Series of bushfires in Australia

The 1967 Tasmanian fires were an Australian natural disaster which occurred on 7 February 1967, an event which came to be known as the Black Tuesday bushfires. They were the most deadly bushfires that Tasmania has ever experienced, leaving 64 people dead, 900 injured and over seven thousand homeless.

== Extent of the fires ==
110 separate fire fronts burnt through some 2640 km2 of land in southern Tasmania within the space of five hours. Fires raged from near Hamilton and Bothwell to the D'Entrecasteaux Channel as well as Snug. There was extensive damage to agricultural property along the Channel, the Derwent Valley and the Huon Valley. Fires also destroyed forest, public infrastructure and properties around Mount Wellington and many small towns along the Derwent estuary and east of Hobart.

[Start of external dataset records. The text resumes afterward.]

-- ==== Sys2Proof/Machine/VectorFloat.lean ====
section
/-! DEFINITION. The floating-point instructions and the special functions (06 R109 to R116). -/

namespace Sys2Proof.Machine

/-- The rounded element and status bits of an exact result (06 R109). -/
def roundRes (c : Ctx) (r : Res) : Nat × Nat :=
  let (x, f) := roundTo c.etype c.rnd c.sat r.1
  (x, f ||| r.2)

/-- A lane's result of its elements (06 R109, R115; 05 R81): an invalid condition under TRAPNV faults
INVALID_OP, a division by zero under TRAPDIV faults DIVIDE, the first before the second. -/
def fpLane (c : Ctx) (rs : List (Nat × Nat)) : LaneRes :=
  let r := packRes (elemWidth c.etype) rs
  if modeTrapNv c.p.mode ∧ hasBit r.2 stNV then .fault .invalidOp 0 0
  else if modeTrapDiv c.p.mode ∧ hasBit r.2 stDZ then .fault .divide 0 0
  else .ok [r.1] r.2

/-- The values of the elements of a lane word. -/
def fpElems (c : Ctx) (x : Word) : List FVal := (elemsOf x.toNat (elemWidth c.etype)).map (elemVal c.etype)

/-- op vD, vA, vB on elements (06 R110). -/
def fpBinary (s : State) (m : Bool) (d a : Field) (b : Src) (f : Nat → FVal → FVal → Res) :
    Host.Outcome State Fault Refusal :=
  laneOp s (.vvv m false d a b) fpTypes d.toNat fun c l =>
    fpLane c (List.zipWith (fun x y => roundRes c (f c.rnd x y)) (fpElems c (c.v a.toNat l)) (fpElems c (c.vb b l)))

/-- op vD, vA, vB with the old vD as third operand (06 R110). -/
def fpTernary (s : State) (m : Bool) (d a : Field) (b : Src) (f : Nat → FVal → FVal → FVal → Res) :
    Host.Outcome State Fault Refusal :=
  laneOp s (.vvv m true d a b) fpTypes d.toNat fun c l =>
    fpLane c (List.zipWith (fun g z => roundRes c (g z))
      (List.zipWith (fun x y => f c.rnd x y) (fpElems c (c.v a.toNat l)) (fpElems c (c.vb b l)))
      (fpElems c (c.v d.toNat l)))

/-- op vD, vA on elements. -/
def fpUnary (s : State) (m : Bool) (d a : Field) (f : Nat → FVal → Res) : Host.Outcome State Fault Refusal :=
  laneOp s (.vv m d a) fpTypes d.toNat fun c l =>
    fpLane c ((fpElems c (c.v a.toNat l)).map fun x => roundRes c (f c.rnd x))

/-- The format in force. -/
def fmtOf (t : Nat) : FloatFmt := (floatFmt t).getD f32

/-- An element with its sign bit set as given; a NaN gives the canonical NaN, and NV when it signals
(06 R112). -/
def signElem (f : FloatFmt) (x : Nat) (neg : Bool) : Nat × Nat :=
  match fdecode f x with
  | .nan s => (f.canon.getD 0, if s then stNV else 0)
  | _ => (x % 2 ^ (f.ex + f.man) + b2n neg * 2 ^ (f.ex + f.man), 0)

/-- The sign bit of an element. -/
def signOf (f : FloatFmt) (x : Nat) : Bool := bitAt x (f.ex + f.man)

/-- A sign operation op vD, vA (06 R112). -/
def signOp (s : State) (m : Bool) (d a : Field) (neg : Bool → Bool) : Host.Outcome State Fault Refusal :=
  laneOp s (.vv m d a) fpTypes d.toNat fun c l =>
    let f := fmtOf c.etype
    fpLane c ((elemsOf (c.v a.toNat l).toNat (elemWidth c.etype)).map fun x => signElem f x (neg (signOf f x)))

/-- A floating-point compare (06 R111): cond on a pair, nv on a pair. Under TRAPNV an invalid lane faults
INVALID_OP and its bit is 0. -/
def fpCompare (s : State) (m : Bool) (d a : Field) (b : Src) (cond nv : FVal → FVal → Bool) :
    Host.Outcome State Fault Refusal :=
  maskOp s m d a b fpTypes fun c l =>
    let xs := fpElems c (c.v a.toNat l)
    let ys := fpElems c (c.vb b l)
    let bad := (List.zipWith nv xs ys).any id
    if modeTrapNv c.p.mode ∧ bad then .fault .invalidOp
    else .ok ((List.zipWith cond xs ys).all id) (if bad then stNV else 0)

/-- Neither operand is a NaN. -/
def ordered (x y : FVal) : Bool := !x.isNaN && !y.isNaN

/-- An operand is a signalling NaN. -/
def signals (x y : FVal) : Bool := anySNaN [x, y]

/-! ### The instructions -/

/-- VFADD (06 R110): x + y. -/
def execVfadd (m : Bool) (d a : Field) (b : Src) (s : State) : Host.Outcome State Fault Refusal :=
  fpBinary s m d a b fun r x y => addF r x y

/-- VFSUB (06 R110): x - y. -/
def execVfsub (m : Bool) (d a : Field) (b : Src) (s : State) : Host.Outcome State Fault Refusal :=
  fpBinary s m d a b fun r x y => addF r x (negVal y)

/-- VFMUL (06 R110): x * y. -/
def execVfmul (m : Bool) (d a : Field) (b : Src) (s : State) : Host.Outcome State Fault Refusal :=
  fpBinary s m d a b fun _ x y => mulF x y

/-- VFMA (06 R110): x * y + z, rounded once. -/
def execVfma (m : Bool) (d a : Field) (b : Src) (s : State) : Host.Outcome State Fault Refusal :=
  fpTernary s m d a b fun r x y z => fmaF r x y z

/-- VFMS (06 R110): x * y - z, rounded once. -/
def execVfms (m : Bool) (d a : Field) (b : Src) (s : State) : Host.Outcome State Fault Refusal :=
  fpTernary s m d a b fun r x y z => fmaF r x y (negVal z)

/-- VFNMA (06 R110): -(x * y) + z, rounded once. -/
def execVfnma (m : Bool) (d a : Field) (b : Src) (s : State) : Host.Outcome State Fault Refusal :=
  fpTernary s m d a b fun r x y z => fmaF r (negVal x) y z

/-- VFDIV (06 R110): x / y. -/
def execVfdiv (m : Bool) (d a : Field) (b : Src) (s : State) : Host.Outcome State Fault Refusal :=
  fpBinary s m d a b fun _ x y => divF x y

/-- VFMIN (06 R112). -/
def execVfmin (m : Bool) (d a : Field) (b : Src) (s : State) : Host.Outcome State Fault Refusal :=
  fpBinary s m d a b fun _ x y => minmaxF false x y

/-- VFMAX (06 R112). -/
def execVfmax (m : Bool) (d a : Field) (b : Src) (s : State) : Host.Outcome State Fault Refusal :=
  fpBinary s m d a b fun _ x y => minmaxF true x y

/-- VFABS (06 R112): clears the sign bit. -/
def execVfabs (m : Bool) (d a : Field) (s : State) : Host.Outcome State Fault Refusal :=
  signOp s m d a fun _ => false

/-- VFNEG (06 R112): inverts the sign bit. -/
def execVfneg (m : Bool) (d a : Field) (s : State) : Host.Outcome State Fault Refusal :=
  signOp s m d a fun n => !n

/-- VFCPSGN (06 R112): x's magnitude with y's sign bit. -/
def execVfcpsgn (m : Bool) (d a : Field) (b : Src) (s : State) : Host.Outcome State Fault Refusal :=
  laneOp s (.vvv m false d a b) fpTypes d.toNat fun c l =>
    let f := fmtOf c.etype
    let w := elemWidth c.etype
    fpLane c (List.zipWith (fun x y => signElem f x (signOf f y)) (elemsOf (c.v a.toNat l).toNat w)
      (elemsOf (c.vb b l).toNat w))

/-- VFCEQ (06 R111). -/
def execVfceq (m : Bool) (d a : Field) (b : Src) (s : State) : Host.Outcome State Fault Refusal :=
  fpCompare s m d a b (fun x y => ordered x y && decide (cmpVal x y = 0)) signals

/-- VFCLT (06 R111). -/
def execVfclt (m : Bool) (d a : Field) (b : Src) (s : State) : Host.Outcome State Fault Refusal :=
  fpCompare s m d a b (fun x y => ordered x y && decide (cmpVal x y < 0)) fun x y => !ordered x y

/-- VFCLE (06 R111). -/
def execVfcle (m : Bool) (d a : Field) (b : Src) (s : State) : Host.Outcome State Fault Refusal :=
  fpCompare s m d a b (fun x y => ordered x y && decide (cmpVal x y ≤ 0)) fun x y => !ordered x y

/-- VFCUN (06 R111). -/
def execVfcun (m : Bool) (d a : Field) (b : Src) (s : State) : Host.Outcome State Fault Refusal :=
  fpCompare s m d a b (fun x y => !ordered x y) signals

/-- VFCLASS (06 R113): one class bit in each element position; no status. -/
def execVfclass (m : Bool) (d a : Field) (s : State) : Host.Outcome State Fault Refusal :=
  laneOp s (.vv m d a) fpTypes d.toNat fun c l =>
    .ok [mapElems (elemWidth c.etype) (fclass (fmtOf c.etype)) (c.v a.toNat l)] 0

/-- VFSQRT (06 R110): the square root. -/
def execVfsqrt (m : Bool) (d a : Field) (s : State) : Host.Outcome State Fault Refusal :=
  fpUnary s m d a fun _ x => sqrtF x

/-- VFRINT (06 R114): an integral value of the same format (06 R114). -/
def execVfrint (m : Bool) (d a : Field) (s : State) : Host.Outcome State Fault Refusal :=
  fpUnary s m d a fun r x => rintF r x

/-- VFRCP (06 R116): 1 / x. -/
def execVfrcp (m : Bool) (d a : Field) (s : State) : Host.Outcome State Fault Refusal :=
  fpUnary s m d a fun _ x => rcpF x

/-- VFRSQ (06 R116): 1 / sqrt x. -/
def execVfrsq (m : Bool) (d a : Field) (s : State) : Host.Outcome State Fault Refusal :=
  fpUnary s m d a fun _ x => rsqF x

/-- VFEXP2 (06 R116): 2^x. -/
def execVfexp2 (m : Bool) (d a : Field) (s : State) : Host.Outcome State Fault Refusal :=
  fpUnary s m d a fun _ x => exp2F x

/-- VFLOG2 (06 R116): log2 x. -/
def execVflog2 (m : Bool) (d a : Field) (s : State) : Host.Outcome State Fault Refusal :=
  fpUnary s m d a fun _ x => log2F x

/-- VFSINPI (06 R116): sin(pi x). -/
def execVfsinpi (m : Bool) (d a : Field) (s : State) : Host.Outcome State Fault Refusal :=
  fpUnary s m d a fun _ x => sinpiF x

/-- VFCOSPI (06 R116): cos(pi x). -/
def execVfcospi (m : Bool) (d a : Field) (s : State) : Host.Outcome State Fault Refusal :=
  fpUnary s m d a fun _ x => cospiF x

/-- VFTANH (06 R116): tanh x. -/
def execVftanh (m : Bool) (d a : Field) (s : State) : Host.Outcome State Fault Refusal :=
  fpUnary s m d a fun _ x => tanhF x

end Sys2Proof.Machine
end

== Death toll and damage ==

The worst of the fires was the Hobart Fire, which encroached upon the city of Hobart. In total, the fires claimed 64 lives in a single day. Property loss was also extensive with 1293 homes and over 1700 other buildings destroyed. The fires destroyed 80 bridges, 4800 sections of power lines, 1500 motor vehicles and over 100 other structures. It was estimated that at least 62,000 farm animals were killed. The total damage amounted to $40,000,000 in 1967 Australian dollar values. The resulting insurance payout was the then largest in Australian history. In 2017 2 more people that had died were officially recognised as victims of the bushfires, they had previously been excluded as the deaths had not been investigated by the coroner at the time. This took the death toll from 62 to 64 people.

== Causes ==
The late winter and early spring of 1966 had been wet over southeastern Tasmania, resulting in a large amount of vegetation growth by November. However, in November, Tasmania began its driest eight-month period since 1885, and by the end of January 1967 the luxuriant growth in the area had dried off. Though January was a cool month, hot weather began early in February, so that in the days leading up to 7 February 1967, several bush fires were burning uncontrolled in the areas concerned. Some of these fires had been deliberately lit for burning off, despite the extremely dry conditions at the time. Reports into the causes of the fire stated that only 22 of the 110 fires were started accidentally.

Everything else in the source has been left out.